Our search algorithm is evaluated on the three most widely-used datasets in NAS papers, namely, CIFAR10 (Krizhevsky et al., 2009) and ImageNet (Russakovsky et al., 2015) and NATS-Bench (Dong et al., 2020) . Following DARTS, our search space contains a total eight candidate operators: 3 × 3 and 5 × 5 separable convolutions, 3 × 3 and 5 × 5 dilated separable convolutions, 3 × 3 max and average pooling, skip connection (i.e., output = input) and zero (i.e., output = 0). When searching for the topology, we pick only one operator from the candidate set. As mentioned in Section 3, we have two strategies to determine the operators, including the one based on gradients and the one is directly replacing. In Section 4.1 and 4.2, we focus more on the second configuration. In Section 4.4, we have a comprehensive comparison on these two strategies. All detailed configurations are shown in Table 4 in Appendix A.1. In addition, most of our experiments only search for one epoch or one iteration because of the benefits of FTSO's huge reduction on the parameter numbers. For more experimental supports, please refer to Section 4.4. Note that it is almost impossible for the existing models to obtain satisfying results via only searching for one epoch or one iteration because their super-nets contain a large amount of parameters, which require a long period to tune.

4.1. RESULTS ON CIFAR10

We compare FTSO to existing state-of-the-art NAS methods in Table 1 . In the experiment, we only search for the topology with skip-connections and then replace them all with 3 × 3 separable convolutions. The reason that we do not adopt 5 × 5 separable convolutions is that the pre-processed input images do not have enough resolutions, and the network is rather deep. After a few layers, the convolution's receptive field has been larger than the whole image. At that time, larger convolutional kernels may not bring benefits. Instead, the extra parameters brought by the larger kernel size may lead to over-fitting. On the other hand, suppose both the image's resolution and the dataset's scale are big enough and the evaluation period is adequate, the 5 × 5 separable convolution might be a better choice. The found architecture after one epoch's search is shown in Figure 2 . Because FTSO contains only a few trainable parameters, it can even achieve comparable accuracy to PC-DARTS with only an one-time gradient update. Under this configuration, merely 0.68 seconds are required and 99.993% of the search time is saved. In addition, as shown in Table 3 , when the topology is searched with powerful operators for a long period, additional operator search usually helps.
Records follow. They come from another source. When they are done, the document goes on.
/-- Settles O2: a word that decodes to a command has its fields, and only the encoding has them. -/
theorem encodeInvertsDecode : Obligations.EncodeInvertsDecode := by
  unfold Obligations.EncodeInvertsDecode
  intro w i h
  exact hasFields_iff.mp (decode_eq_some_iff.mp h)

/-- Settles O4: the fields by `decode_eq_some_iff`, the codes of the enumerations by computing them. -/
theorem decodeReadsTheFieldsOfTheTable : Obligations.DecodeReadsTheFieldsOfTheTable := by
  unfold Obligations.DecodeReadsTheFieldsOfTheTable
  exact ⟨fun _ _ => decode_eq_some_iff, rfl, rfl, rfl, rfl, rfl, rfl, rfl, rfl, rfl, rfl, rfl, rfl, rfl, rfl, rfl, rfl⟩

/-- Settles O5: the words are the encodings, and decoding inverts encoding. -/
theorem workedEncodingsOfTheSpec : Obligations.WorkedEncodingsOfTheSpec := by
  unfold Obligations.WorkedEncodingsOfTheSpec
  intro p hp
  have hword : wellFormed p.1 = true ∧ encode p.1 = p.2 := by
    revert p
    decide
  obtain ⟨hw, he⟩ := hword
  exact ⟨he, he ▸ decodeInvertsEncode p.1 hw⟩

/-! The rows of the opcode table (R53): the mask of a row covers the opcode and the must-be-zero fields. -/

/-- The must-be-zero fields of a command's word, each by its high bit and its low bit (R52). -/
def zeroFields : Instr → List (Nat × Nat)
  | .nop | .clrerr | .srst | .mstart => [(23, 20), (19, 16), (15, 0)]
  | .mov _ _ => [(15, 0)]
  | .ldv _ _ _ | .rot _ _ _ _ | .madd _ _ _ _ | .rf _ _ _ _ => []
  | .stv _ _ => [(19, 12)]
  | .setmlen _ => [(23, 20), (19, 16), (15, 13)]
  | .getbit _ _ _ => [(23, 20), (3, 1), (0, 0)]
  | .setbit _ _ _ _ => [(19, 16), (3, 1)]
  | .lsh _ _ _ => [(14, 0)]
  | .xor _ _ _ => [(11, 0)]
  | .inv _ _ => [(15, 12), (11, 0)]
  | .initr _ _ _ => [(23, 20), (19, 16), (7, 3)]
  | .initk _ _ _ => [(23, 20), (15, 3)]
  | .rkey _ _ _ => [(19, 16), (15, 3)]
  | .crnd _ _ _ _ | .vrnd _ _ _ _ => [(11, 1)]
  | .net _ _ _ _ => [(15, 2)]
  | .ivset _ => [(23, 20), (15, 0)]
  | .ivget _ _ => [(19, 16), (15, 1)]
  | .blk _ _ _ => [(15, 1)]
  | .msg _ => [(23, 20), (19, 16), (15, 1)]

/-- The mask of a list of fields. -/
def fieldsMask (l : List (Nat × Nat)) : Word := l.foldr (fun f m => fieldMask f.1 f.2 ||| m) 0

theorem and_fieldsMask (w : Word) {l : List (Nat × Nat)} (h : ∀ f ∈ l, f.1 < 32) :
    w &&& fieldsMask l = 0 ↔ ∀ f ∈ l, field w f.1 f.2 = 0 := by
  induction l with
  | nil => simp [fieldsMask]
  | cons f l ih =>
    obtain ⟨hf, hl⟩ := List.forall_mem_cons.mp h
    rw [List.forall_mem_cons, ← and_zeroField w f.1 f.2 hf, ← ih hl]
    change w &&& (fieldMask f.1 f.2 ||| fieldsMask l) = 0 ↔ _
    rw [BitVec.and_or_distrib_left]
    exact BitVec.or_eq_zero_iff

theorem tableRow_mask (i : Instr) : (tableRow i).mask = fieldMask 31 24 ||| fieldsMask (zeroFields i) := by
  cases i <;> simp only [tableRow, zeroFields] <;> decide

theorem tableRow_fixed (i : Instr) :
    (tableRow i).fixed = BitVec.ofNat 32 (field (tableRow i).fixed 31 24 * 2 ^ 24) := by
  cases i <;> simp only [tableRow] <;> decide

theorem tableRow_fixed_and_opcodeMask (i : Instr) : (tableRow i).fixed &&& fieldMask 31 24 = (tableRow i).fixed := by
  cases i <;> simp only [tableRow] <;> decide

theorem opcodeMask_and_zeroFields (i : Instr) : fieldMask 31 24 &&& fieldsMask (zeroFields i) = 0 := by
  cases i <;> simp only [zeroFields] <;> decide

theorem zeroFields_lt (i : Instr) : ∀ f ∈ zeroFields i, f.1 < 32 := by
  cases i <;> simp only [zeroFields] <;> decide

/-- A word matches a row if and only if it has the row's opcode and each must-be-zero field is zero (R53, R54). -/
theorem matches_row_iff (w : Word) (i : Instr) : w &&& (tableRow i).mask = (tableRow i).fixed
    ↔ field w 31 24 = field (tableRow i).fixed 31 24 ∧ ∀ f ∈ zeroFields i, field w f.1 f.2 = 0 := by
  rw [tableRow_mask, and_zero_mask w _ _ _ (opcodeMask_and_zeroFields i) (tableRow_fixed_and_opcodeMask i),
    and_fieldsMask w (zeroFields_lt i), ← and_fieldMask w 31 24 _ (by omega) (field_lt _ 31 24), ← tableRow_fixed]

theorem opcode_mem_wordFields (i : Instr) : (31, 24, field (tableRow i).fixed 31 24) ∈ wordFields i := by
  cases i <;> refine List.mem_cons.mpr (.inl (congrArg (fun op => (31, 24, op)) ?_)) <;> simp only [tableRow] <;> decide

theorem zeroFields_mem_wordFields (i : Instr) : ∀ f ∈ zeroFields i, (f.1, f.2, 0) ∈ wordFields i := by
  cases i <;> simp [zeroFields, wordFields]

theorem matches_row_of_hasFields {w : Word} {i : Instr} (h : HasFields w i) :
    w &&& (tableRow i).mask = (tableRow i).fixed :=
  (matches_row_iff w i).mpr ⟨h _ (opcode_mem_wordFields i), fun f hf => h _ (zeroFields_mem_wordFields i f hf)⟩

/-- The opcode selects the decoder's row, and the row tests no other field than the must-be-zero ones. -/
theorem decode_map_tableRow_of_matches {w : Word} {r : Instr} (h : w &&& (tableRow r).mask = (tableRow r).fixed) :
    (decode w).map tableRow = some (tableRow r) := by
  obtain ⟨hop, hz⟩ := (matches_row_iff w r).mp h
  cases r <;> simp only [zeroFields, tableRow, List.forall_mem_cons] at hop hz
    <;> simp [decode, namedFields, whenZero, tableRow, field_eq (BitVec.ofNat _ _), hop, hz]

theorem decode_row_iff (w : Word) (r : Instr) : (∃ i, decode w = some i ∧ tableRow i = tableRow r)
    ↔ w &&& (tableRow r).mask = (tableRow r).fixed := by
  constructor
  · rintro ⟨i, hd, hr⟩
    exact hr ▸ matches_row_of_hasFields (hasFields_of_decode hd)
  · exact fun h => Option.map_eq_some_iff.mp (decode_map_tableRow_of_matches h)

theorem tableRow_mem_opcodeTable (i : Instr) : tableRow i ∈ opcodeTable := by
  cases i <;> simp only [tableRow] <;> decide

/-- Settles O3: a row of the table is the row of a command, and `decode_row_iff` speaks of every command's row. -/
theorem decodeAcceptsExactlyTheTableRows : Obligations.DecodeAcceptsExactlyTheTableRows := by
  unfold Obligations.DecodeAcceptsExactlyTheTableRows
  refine ⟨fun row hrow w => ?_, fun _ i _ => tableRow_mem_opcodeTable i, by decide, rfl⟩
  obtain ⟨r, _, rfl⟩ := List.mem_map.mp hrow
  exact decode_row_iff w r

end Sys2Proof.Machine

/-! SUPPORT. What a command word does (R54, R55), and that a step performs the next host event (R40). -/

namespace Sys2Proof.Machine

/-! An engine with no error latched. -/

theorem runCommand_of_decode {cw : Word} {i : Instr} {s : State} (hs : s.err = none) (hd : decode cw = some i) :
    runCommand cw s = exec i s := by
  simp only [runCommand, hs, hd]

theorem runCommand_of_decode_none {cw : Word} {s : State} (hs : s.err = none) (hd : decode cw = none) :
    runCommand cw s = .next { s with err := some .illegalCommand, ecw := cw } := by
  simp only [runCommand, hs, hd, raise]

/-- Settles O9: a word outside the table does not decode, since what decodes matches its command's row. -/
theorem wordsOutsideTheTableRaiseIllegalCommand : Obligations.WordsOutsideTheTableRaiseIllegalCommand := by
  unfold Obligations.WordsOutsideTheTableRaiseIllegalCommand
  intro cw s hs hrows
  refine runCommand_of_decode_none hs (Option.eq_none_iff_forall_ne_some.mpr fun i hd => ?_)
  exact hrows _ (tableRow_mem_opcodeTable i) (matches_row_of_hasFields (hasFields_of_decode hd))

/-- A command that starts without an error raises one, or ends without an error: no effect writes a kind to `ERR`. -/
theorem isRaise_or_no_error {i : Instr} {s t : State} (hs : s.err = none) (h : exec i s = .next t) :
    IsRaise i s t ∨ t.err = none := by
  cases i with
  | nop => exact .inr (execNop_cases h ▸ hs)
  | clrerr => exact .inr (execClrerr_cases h ▸ rfl)
  | srst => exact .inr (execSrst_cases h ▸ rfl)
  | mov => exact .inr (execMov_cases h ▸ hs)
  | lsh => exact .inr (execLsh_cases h ▸ hs)
  | inv => exact .inr (execInv_cases h ▸ hs)
  | ldv => exact (execLdv_cases h).imp_right fun ⟨_, e⟩ => e ▸ hs
  | stv => exact (execStv_cases h).imp_right fun ⟨_, e⟩ => e ▸ hs
  | setmlen => exact (execSetmlen_cases h).imp_right fun ⟨_, e⟩ => e ▸ hs
  | getbit => exact (execGetbit_cases h).imp_right fun ⟨_, _, _, e⟩ => e ▸ hs
  | setbit => exact (execSetbit_cases h).imp_right fun ⟨_, _, _, e⟩ => e ▸ hs
  | rot => exact (execRot_cases h).imp_right fun ⟨_, e⟩ => e ▸ hs
  | xor => exact (execXor_cases h).imp_right fun ⟨_, e⟩ => e ▸ hs
  | madd => exact (execMadd_cases h).imp_right fun ⟨_, e⟩ => e ▸ hs
  | initr =>
    refine (execInitr_cases h).imp_right fun ⟨_, _, _, _, e⟩ => ?_
    rw [e, construct_eq, install_err]
    exact hs
  | initk =>
    refine (execInitk_cases h).imp_right fun ⟨_, _, _, _, e⟩ => ?_
    rw [e, construct_eq, install_err]
    exact hs
  | rkey => exact (execRkey_cases h).imp_right fun ⟨_, e⟩ => e ▸ hs
  | rf => exact (execRf_cases h).imp_right fun ⟨_, _, e⟩ => e ▸ hs
  | crnd => exact (execCrnd_cases h).imp_right fun ⟨_, _, e⟩ => e ▸ hs
  | vrnd => exact (execVrnd_cases h).imp_right fun ⟨_, _, e⟩ => e ▸ hs
  | net => exact (execNet_cases h).imp_right fun ⟨_, _, e⟩ => e ▸ hs
  | ivset => exact (execIvset_cases h).imp_right fun ⟨_, _, _, e⟩ => e ▸ hs
  | ivget => exact (execIvget_cases h).imp_right fun ⟨_, _, e⟩ => e ▸ hs
  | mstart => exact (execMstart_cases h).imp_right fun ⟨_, e⟩ => e ▸ hs
  | blk => exact (execBlk_cases h).imp_right fun ⟨_, _, _, e⟩ => e ▸ hs
  | msg => exact (execMsg_cases h).imp_right fun ⟨_, _, _, e⟩ => e ▸ hs

/-! A faulted engine (R145). -/

theorem runCommand_clrerrWord (s : State) : runCommand 0x01000000 s = .next (clearError s) := by
  cases hs : s.err with
  | none => exact runCommand_of_decode hs (i := .clrerr) (decodeInvertsEncode .clrerr rfl)
  | some k => simp only [runCommand, hs]; rfl

theorem runCommand_srstWord (s : State) : runCommand 0x02000000 s = .next (resetRegisters s) := by
  cases hs : s.err with
  | none => exact runCommand_of_decode hs (i := .srst) (decodeInvertsEncode .srst rfl)
  | some k => simp only [runCommand, hs]; rfl

theorem runCommand_ignored {cw : Word} {s : State} (hs : s.err ≠ none) (hc : cw ≠ 0x01000000) (hr : cw ≠ 0x02000000) :
    runCommand cw s = .next s := by
  obtain ⟨k, hk⟩ := Option.ne_none_iff_exists'.mp hs
  simp only [runCommand, hk]
  exact (if_neg hc).trans (if_neg hr)

/-- Settles O8: the two words that are always executed; else a faulted engine ignores the word, and an engine without an
error raises `IllegalCommand` on it, or executes what it decodes to, whose encoding is the word. -/
theorem everyWordHasOneOutcome : Obligations.EveryWordHasOneOutcome := by
  unfold Obligations.EveryWordHasOneOutcome
  intro cw s
  by_cases hc : cw = 0x01000000
  · subst hc
    exact ⟨_, runCommand_clrerrWord s, .inr (.inr ⟨rfl, .clrerr, decodeInvertsEncode .clrerr rfl, rfl⟩)⟩
  by_cases hr : cw = 0x02000000
  · subst hr
    exact ⟨_, runCommand_srstWord s, .inr (.inr ⟨rfl, .srst, decodeInvertsEncode .srst rfl, rfl⟩)⟩
  by_cases hs : s.err = none
  · cases hd : decode cw with
    | none => exact ⟨_, runCommand_of_decode_none hs hd, .inr (.inl ⟨hs, _, rfl⟩)⟩
    | some i =>
      obtain ⟨t, ht, _⟩ := exec_keepsPending i s
      refine ⟨t, (runCommand_of_decode hs hd).trans ht, .inr ?_⟩
      obtain ⟨k, rfl⟩ | hn := isRaise_or_no_error hs ht
      · obtain ⟨_, rfl⟩ := encodeInvertsDecode cw i hd
        exact .inl ⟨hs, k, rfl⟩
      · exact .inr ⟨hn, i, rfl, ht⟩
  · exact ⟨s, runCommand_ignored hs hc hr, .inl ⟨hs, hc, hr, rfl⟩⟩

/-! A step. -/

theorem step_of_pending {s : State} {e : HostEvent} {rest : List HostEvent} (h : s.pending = e :: rest) :
    step s = hostEvent e { s with pending := rest } := by
  simp only [step, nextEvent, h]

theorem step_of_idle {s : State} (h : s.pending = []) : step s = .next s := by
  simp only [step, nextEvent, h]

/-- The next event writes to `CMD` a word that decodes, and no error is latched. -/
theorem step_of_decode {s : State} {cw : Word} {rest : List HostEvent} {i : Instr}
    (hp : s.pending = .write32 0 cw :: rest) (hs : s.err = none) (hd : decode cw = some i) :
    step s = exec i { s with pending := rest } :=
  (step_of_pending hp).trans (runCommand_of_decode (s := { s with pending := rest }) hs hd)

/-- Settles O6: `withFetchWord` is one more write to `CMD` in front of the events of the state. -/
theorem stepRunsTheDecodedCommand : Obligations.StepRunsTheDecodedCommand := by
  unfold Obligations.StepRunsTheDecodedCommand
  refine ⟨fun _ _ _ => step_of_pending, fun _ => step_of_idle, fun _ _ _ _ => step_of_decode,
    fun s nbits w i hs hd => ?_⟩
  exact step_of_decode (s := s.withFetchWord nbits w) rfl hs hd

end Sys2Proof.Machine

/-! SUPPORT. Bit primitives (40_bit_primitives.md). One bit of one byte for `GETBIT` and `SETBIT`; the bytes of a
written number for `LSH`; `ROT` as the rotation of the bit string, from which the laws of R66 follow. -/

namespace Sys2Proof.Machine

/-! One bit of one byte (R60, R61): `idx` is tested before `pos`. -/

theorem byteNat_of_lt {x : Bytes} {j : Nat} (h : j < x.length) : byteNat x j = x[j].toNat := by
  simp [byteNat, h]

theorem execGetbit_idx {va : VReg} {pos idx : Nat} {s : State} (hi : idx ≥ 8) :
    exec (.getbit va pos idx) s = .next (raisedState .indexOutOfRange (.getbit va pos idx) s) := if_pos hi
However, when we search for the topology with simple operators for a short period, omitting the operator search may lead to better results. This is because with simple operators and very few updates, the found topology can already generalize quite well. 

4.2. RESULTS ON IMAGENET

On ImageNet, we use similar configurations to those on CIFAR10. When searching, we have two configurations. The detailed configurations are shown in Appendix A.1. Our experiments in Table 1 show that FTSO is significantly superior to existing methods in both efficiency and effectiveness. The found architectures after one epoch's search on CIFAR10 and the entire ImageNet are shown in Figure 2 . It is surprising that the best architecture we found on ImageNet is the shallowest and widest one. Compared to the much more "reasonable" architectures shown in Figure 2 (e) and 2(f), which was found with the topology search only containing 3 × 3 separable convolutions and an additional operator search on CIFAR10, the "abnormal" architecture, containing the same amount of FLOPs and parameters, can achieve 0.78% higher testing accuracy. We think this is because the whole model is stacked with many cells. If the depth of each cell is too high, it leads to a very deep neural network. At that time, because all the operators in our found architecture are convolutions, we cannot use skip connections to facilitate gradients' propagation in ResNet's manner. In this way, both the vanishing and explosion of gradients may prevent the deeper models from higher performance.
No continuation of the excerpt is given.